WASHINGTON, May 2 (UPI) -- A divided three-judge panel in Washington Friday struck down the federal ban on "soft" money as unconstitutional, leaving national political fundraising in a state of confusion until the Supreme Court ultimately hands down a decision.
Both sides in the dispute told the Supreme Court earlier this year they would appeal the panel's ruling directly to the justices, as required by federal law.
"Soft" money is largely unregulated and can only be used for "party building" activities such as get-out-the-vote drives, registration drives or "issue-oriented" advertising. Corporations and unions have given the parties millions of dollars in soft money in the past.
"Hard" money is strictly regulated, can only be given in relatively small amounts and, unlike soft money, can be used directly in a campaign.
However, both national parties had become adept at blurring the legal lines between hard and soft money, leading Congress to enact the ban last year over the quiet opposition of President George W. Bush, who signed the legislation into law without fanfare.
A number of challenges -- contending that the ban was an unconstitutional restriction on political speech -- were filed in federal court as the law was implemented last November.
The Supreme Court could call a special session to hear the case this summer, but more likely would make it the first case on the docket next October.
Even with the case "expedited" -- put on a fast track -- it is unlikely that the Supreme Court could reach a final decision until well into the presidential campaign season.
Altogether, 11 challenges to the Bipartisan Campaign Reform Act, better known as the McCain-Feingold law, were combined into one case.
Friday's decision was so complicated that the three-judge court issued a "per curiam" -- unsigned -- memorandum with a "Description and Chart of the Court's Rulings."
Section 323(a) of the BCRA bans national parties from "soliciting, receiving, directing, transferring and spending non-federal funds (i.e. soft money)."
In one of Friday's opinions, U.S. Judge Karen LeCraft Henderson, a Bush appointee, struck down the provision in its entirety.
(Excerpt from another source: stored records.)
-- ==== Sys2Proof/Machine/Passage.lean ====
section
/-! DEFINITION. CD-TIME passes (R24, R123, R400): the counters, slews, movements and the remainder advance, and the engine
keeps what its views showed for the stamps of moments that lie back (R217, R219, R246). -/

namespace Sys2Proof.Machine

/-! ### The passing of time -/

/-- The battery domain counts `n` ns (R400). -/
def batteryTick (n : Nat) (t : Srt) : Srt :=
  let ns := t.coarseNs + n
  { t with coarse := t.coarse + ns / 10 ^ 9, coarseNs := ns % 10 ^ 9 }

/-- Steering of the master oscillator itself, units of 0.001 ppt (R123, R151): none while TARGET names another one. -/
def steeredBy (s : State) : Int := if s.ehu.steer.outside then 0 else s.ehu.steer.applied

/-- What the views show while `n` cycles pass. -/
def spanOfTime (s : State) (n : Nat) : Span :=
  { start := s.tcr.cycles
    stop := s.tcr.cycles + n
    views := (List.range 5).map fun v =>
      { start := viewCount s v
        stop := if v < 4 then countAfter s v n else viewAfter s n
        dom := viewDomain s v, bound := viewBound s v, growth := viewGrowth s v, flags := timeFlags s v } }

/-- The spans kept: those of the latest 2 ms, which every stamp and capture lies in. -/
def keepSpans (now : Nat) (l : List Span) : List Span := l.filter fun x => decide (now ≤ x.stop + 2000000)

/-- `n` CD-TIME cycles pass (R24): every counter, slew, movement and the remainder advance; while CD-TIME does not
run, the battery domain alone counts. -/
def advance (n : Nat) (s : State) : State :=
  let s' := { s with srt := batteryTick n s.srt }
  if !s.clocked then s' else
  let dom := Vector.ofFn fun (d : Fin 4) =>
    let x := s.domain d.val
    { x with
      count := countAfter s d.val n
      slew := x.slew.map fun w => { w with remaining := w.remaining - slewPart s d.val n } }
  let dpll := Vector.ofFn fun (k : Fin 8) =>
    let x := s.dpllOf k.val
    { x with moving := x.moving - movePart s k.val n }
  { s' with
    tcr := { s.tcr with cycles := s.tcr.cycles + n, dom := dom, remainder := remainderAfter s n
                        past := if n = 0 then s.tcr.past else spanOfTime s n :: keepSpans (s.tcr.cycles + n) s.tcr.past }
    dsb := { s.dsb with dpll := dpll }
    fso := { s.fso with apll := s.fso.apll.map (apllPass s n) }
    ehu := { s.ehu with steer := { s.ehu.steer with moved := s.ehu.steer.moved + steeredBy s * n } } }

/-! ### Time running on to a moment -/

/-- Cycles until a monotone condition first holds, if that is before the next impression begins. -/
def within (s : State) (p : Nat → Bool) : Option Nat :=
  if p (nextBoundary s).cycles then some (least p 20 0) else none

/-- Events counted in CD-TIME microseconds (R373), and time passing with them. -/
def pass (n : Nat) (s : State) : State :=
  let s' := advance n s
  pcuCount 0x0001 0xFF (s'.tcr.cycles / 1000 - s.tcr.cycles / 1000) s'

/-- Time runs on to the moment at which a condition first holds in the impression in progress; unchanged when it
does not hold in it. -/
def runOn (p : Nat → Bool) (s : State) : State :=
  match within s p with
  | some n => pass n s
  | none => s

/-- An event at a CD-TIME cycle: time runs on to it if it lies in the impression in progress; before it nothing happens. -/
def atCycle (c : Nat) (act : State → State) (s : State) : State :=
  if c ≤ s.tcr.cycles then act s else
  let t := if s.clocked then runOn (fun n => decide (c ≤ s.tcr.cycles + n)) s else s
  if c ≤ t.tcr.cycles then act t else s

/-- An event at a time of a view, likewise. -/
def atCount (v target : Nat) (act : State → State) (s : State) : State :=
  if target ≤ viewCount s v then act s else
  let t := if s.clocked then runOn (fun n => decide (target ≤ viewCount (advance n s) v)) s else s
  if target ≤ viewCount t v then act t else s

/-! ### Moments that lie back -/

/-- What a view shows now. -/
def viewNow (s : State) (v : Nat) : PastView :=
  { start := viewCount s v, stop := viewCount s v, dom := viewDomain s v, bound := viewBound s v, growth := viewGrowth s v
    flags := timeFlags s v }

/-- What a view showed at a CD-TIME stamp in units of 2^-7 ns, with its counter at that moment (R25): now, in a span that
has passed, or before the oldest kept, at the domain's rate. -/
def viewAt (s : State) (v mark : Nat) : Nat × PastView :=
  let rate : Int := baseInc s (viewDomain s v)
  if 128 * s.tcr.cycles ≤ mark then
    ((((viewCount s v : Int) + ((mark : Int) - 128 * s.tcr.cycles) * rate / 128).toNat), viewNow s v)
  else match s.tcr.past.find? fun x => decide (128 * x.start ≤ mark) with
    | some x =>
      let p := x.views.getD v (viewNow s v)
      ((((p.start : Int) + ((mark : Int) - 128 * x.start) * ((p.stop : Int) - p.start) / (128 * ((x.stop : Int) - x.start))).toNat), p)
    | none => ((((viewCount s v : Int) + ((mark : Int) - 128 * s.tcr.cycles) * rate / 128).toNat), viewNow s v)

/-- Time of a view at a CD-TIME stamp in units of 2^-7 ns (R25). -/
def timeAtMark (s : State) (v mark : Nat) : Nat := (viewAt s v mark).1

/-- A moment of CD-TIME, in ns, on the unsteered master oscillator (R123): less the phase that the applied steering has moved
it. -/
def unsteered (s : State) (ns : ℚ) : ℚ :=
  ns - ((s.ehu.steer.moved : ℚ) - (steeredBy s : ℚ) * ((s.tcr.cycles : ℚ) - ns)) / 10 ^ 15

/-! ### Leaps -/

/-- LEAP_APPLY (R98): the leap goes into the offset at LEAP_SECOND, which the active view has to reach as well while the
domain holds the active role. -/
def applyLeap (d : Nat) (s : State) : State :=
  let x := s.domain d
  if x.leap != .none && decide (x.leapSecond ≤ viewSecond s d) &&
      (s.tcr.active.val != d || decide (x.leapSecond ≤ viewSecond s 4)) then
    s.setDom d fun x => { x with utcOffset := x.utcOffset + x.leap.delta, leap := .none }
  else s

end Sys2Proof.Machine
end

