-- ==== Sys2Proof/Machine/PortOps.lean ====
section
/-! DEFINITION. Shared operations of NLU, TPE and AUE that follow the state of a lane: modes and rates (R223), port
states and the BMCA (R276, R278, R286), counters, frames that a link loses, scheduler slots (R39, R40, R300), BLOCK
resets (R267, R303). -/

namespace Sys2Proof.Machine

/-- One lane changed. -/
def State.setLane (s : State) (l : Nat) (f : Lane → Lane) : State := { s with nlu := { s.nlu with lane := vmod s.nlu.lane l f } }
/-- One lane. -/
def State.laneOf (s : State) (l : Nat) : Lane := vget s.nlu.lane l {}
/-- One port changed. -/
def State.setPort (s : State) (p : Nat) (f : TpePort → TpePort) : State := { s with tpe := { s.tpe with port := vmod s.tpe.port p f } }
/-- One port. -/
def State.portOf (s : State) (p : Nat) : TpePort := vget s.tpe.port p {}
/-- One instance changed. -/
def State.setInst (s : State) (i : Nat) (f : PtpInst → PtpInst) : State := { s with tpe := { s.tpe with inst := vmod s.tpe.inst i f } }
/-- One instance. -/
def State.instOf (s : State) (i : Nat) : PtpInst := vget s.tpe.inst i {}
/-- One port-instance changed. -/
def State.setPi (s : State) (p i : Nat) (f : PortInst → PortInst) : State :=
  { s with tpe := { s.tpe with pi := vmod s.tpe.pi p fun v => vmod v i f } }
/-- One port-instance. -/
def State.piOf (s : State) (p i : Nat) : PortInst := vget (vget s.tpe.pi p (Vector.replicate 8 {})) i {}
/-- One NTP client changed. -/
def State.setClient (s : State) (c : Nat) (f : NtpClient → NtpClient) : State :=
  { s with tpe := { s.tpe with client := vmod s.tpe.client c f } }
/-- One NTP client. -/
def State.clientOf (s : State) (c : Nat) : NtpClient := vget s.tpe.client c {}
/-- One PRP pair. -/
def State.pairOf (s : State) (n : Nat) : PrpPair := vget s.tpe.prp n {}

/-! ### Modes -/

/-- CD-LANE frequency of a mode in mHz (R223). -/
def laneMilliHz (mode : Fin 4) : Nat :=
  if mode.val < 2 then 125000000000 else if mode.val = 2 then 322265625000 else 402832031250

/-- Line rate of a mode, units of 10^-5 GBd (R223). -/
def lineRate (mode : Fin 4) : Nat := if mode.val < 2 then 125000 else if mode.val = 2 then 1031250 else 2578125

/-- Rate index: 0 1.25, 1 10.3125, 2 25.78125 GBd. -/
def rateIdx (mode : Fin 4) : Nat := if mode.val < 2 then 0 else mode.val - 1

/-- Index m of a lane's factory items for its mode and FEC (R377). -/
def latIndex (x : Lane) : Nat := if x.mode.val < 2 then 0 else if x.mode.val = 2 then 1 + x.fec.val else 3 + x.fec.val

/-- Start grid of a mode in units of 10^-33 ns, and the FALLBACK charge in ps (R266). -/
def startGrid (x : Lane) : Nat := (if x.mode.val < 2 then 1600 else if x.mode.val = 2 then 320 else 128) * (nsU / 100)
/-- See `startGrid`. -/
def fallbackCharge (x : Lane) : Nat :=
  if x.mode.val < 2 then 10000
  else if x.mode.val = 2 then (if x.fec = 0 then 7000 else 12000)
  else if x.fec = 0 then 4000 else if x.fec = 1 then 8000 else 15000

/-- The lane passes frames: UP, with no LOS or LOL standing (R227, R235), and its transmit PLL locked. -/
def laneUp (x : Lane) : Bool := x.st == .up && !x.los && !x.lol && x.txLocked

/-- The port is in FALLBACK (R248, R276). -/
def portFallback (s : State) (p : Nat) : Bool := !(s.laneOf p).latValid

/-! ### Counters -/

/-- A counter of R265; its PCU event counts with it. -/
def tsCount (p k n : Nat) (s : State) : State :=
  pcuCount (0x2100 + k) p n (s.setPort p fun x => { x with ctr := vmod x.ctr k fun c => min (2 ^ 32 - 1) (c + n) })
/-- A lane receives a good frame (R373). -/
def countReceived (l : Nat) (s : State) : State := pcuCount 0x2000 l 1 s
/-- A lane sends a frame (R373). -/
def countSent (l : Nat) (s : State) : State := pcuCount 0x2002 l 1 s
/-- A counter of R284. -/
def ptpCount (p i k : Nat) (s : State) : State :=
  pcuCount (0x2200 + k) p 1 (s.setPi p i fun x => { x with ctr := vmod x.ctr k fun c => min (2 ^ 32 - 1) (c + 1) })
/-- A counter of R288, at the port of the request. -/
def ntpCount (p k : Nat) (s : State) : State :=
  pcuCount (0x2300 + k) p 1 { s with tpe := { s.tpe with server := { s.tpe.server with
    ctr := vmod s.tpe.server.ctr k fun c => min (2 ^ 32 - 1) (c + 1) } } }

/-! ### Scheduler slots (R39, R40, R300) -/

/-- NTS slots of an imposition; PTP has the rest of 1,024 (R39). -/
def ntsSlots : Imposition → Nat
  | .broadsheet => 768
  | .folio => 512
  | .quarto => 256
  | .octavo => 512

/-- A side finds a slot: of its own, or one that the other side leaves idle (R40). -/
def takeSlot (nts : Bool) (tx : Nat) (s : State) : Option State :=
  let own := if nts then ntsSlots s.cpx.imposition else 1024 - ntsSlots s.cpx.imposition
  let mine := s.aue.slots.filter fun x => x.nts == nts
  let put := fun b => { s with aue := { s.aue with slots := s.aue.slots ++ [{ tx := tx, nts := nts, borrowed := b }] } }
  if 1024 ≤ s.aue.slots.length then none
  else if (mine.filter fun x => !x.borrowed).length + (s.aue.slots.filter fun x => x.nts != nts && x.borrowed).length < own then
    some (put false)
  else some (pcuCount 0x2402 0xFF 1 (put true))

/-- The slot of a transaction returns to its owner. -/
def freeSlot (tx : Nat) (s : State) : State := { s with aue := { s.aue with slots := s.aue.slots.filter fun x => x.tx != tx } }

/-! ### Input queues (R270) -/

/-- How far a port stands behind the one served last, in turn: 0 is the next. -/
def turnOf (s : State) (p : Nat) : Nat := (p + 23 - s.tpe.turn.val) % 24

/-- The pipelines take up a frame of a port (R270): they have served the ports before it in turn, one frame each. A frame that they
serve already, or that passed no queue, changes nothing. -/
def serveFrame (p : Fin 24) (mark : Nat) (s : State) : State :=
  if (s.portOf p.val).queue = 0 ∨ s.tpe.serving = some (p, mark) then s else
  let takes := fun q => decide (turnOf s q ≤ turnOf s p.val) && (s.portOf q).queue != 0
  let n := ((List.range 24).filter takes).length
  { s with tpe := { s.tpe with
      turn := p, serving := some (p, mark), worked := s.tpe.worked + n
      port := s.tpe.port.mapIdx fun q x => if takes q then { x with queue := x.queue - 1 } else x } }

/-- A timing frame joins its port's queue of 512; one that finds it full is dropped and counted as PIPE_FULL (R270, R373). -/
def queueFrame (p : Nat) (s : State) : State :=
  if 512 ≤ (s.portOf p).queue then pcuCount 0x2111 p 1 (ntpCount p 12 s) else s.setPort p fun x => { x with queue := x.queue + 1 }

/-- One frame of every queue, and how many those were. -/
def drainRound (q : Vector TpePort 24) : Nat × Vector TpePort 24 :=
  ((q.toList.filter fun x => x.queue != 0).length, q.map fun x => { x with queue := x.queue - 1 })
Judge Richard Leon, another Bush appointee, joined Henderson in general, but upheld the constitutionality of the ban on state and local parties using soft money "for communications that promote, oppose, attack or support a specific federal candidate."
Judge Colleen Kollar-Kotelly, a Clinton appointee, upheld the ban in its entirety.
"Accordingly, Judge Leon's decision regarding Section 323(a) controls," the memorandum said. That means the general ban on soft money is struck down, but the specific ban on state and local groups using soft money to influence federal elections is left intact.
However, Henderson and Leon also joined in striking down Section 203(d) of the law, which "prohibits national, state and local parties from soliciting funds for, or making donations to (non-profit) organizations" that make expenditures or contribute in federal elections.
Henderson and Leon also struck down Section 323(e), which prohibited federal officeholders and candidates from raising or spending soft money in local, state or federal elections.
Leon and Kollar-Kotelly joined in upholding Section 323(f), which prohibits state officeholders and candidates from using soft money for "communications" -- political ads -- that clearly refer to a federal candidate for office.
In another key provision, Leon and Kollar-Kotelly upheld Section 202, which forces the parties to count some coordinated spending by non-party entities as political contributions.
In other words, if an outside organization spends money to promote a party's candidate, and does so with the party's approval and input, then the spending must be included as a contribution to the party, and be part of any spending caps.
Another provision of the law "prohibits labor unions, corporations and national banks from using money from their general treasury to fund 'electioneering communications'" -- political ads again.
Leon and Kollar-Kotelly largely upheld the provision.
All three judges struck down as unconstitutional a provision that forced the parties to choose between making coordinated expenditures or unlimited independent expenditures on behalf of federal candidates.
Provisions requiring that the sponsors of political ads be revealed were upheld by Kollar-Kotelly and Leon.
All three judges also ruled that the challengers "lack standing" -- could not show how they were hurt -- by provisions that raise contribution limits for hard money.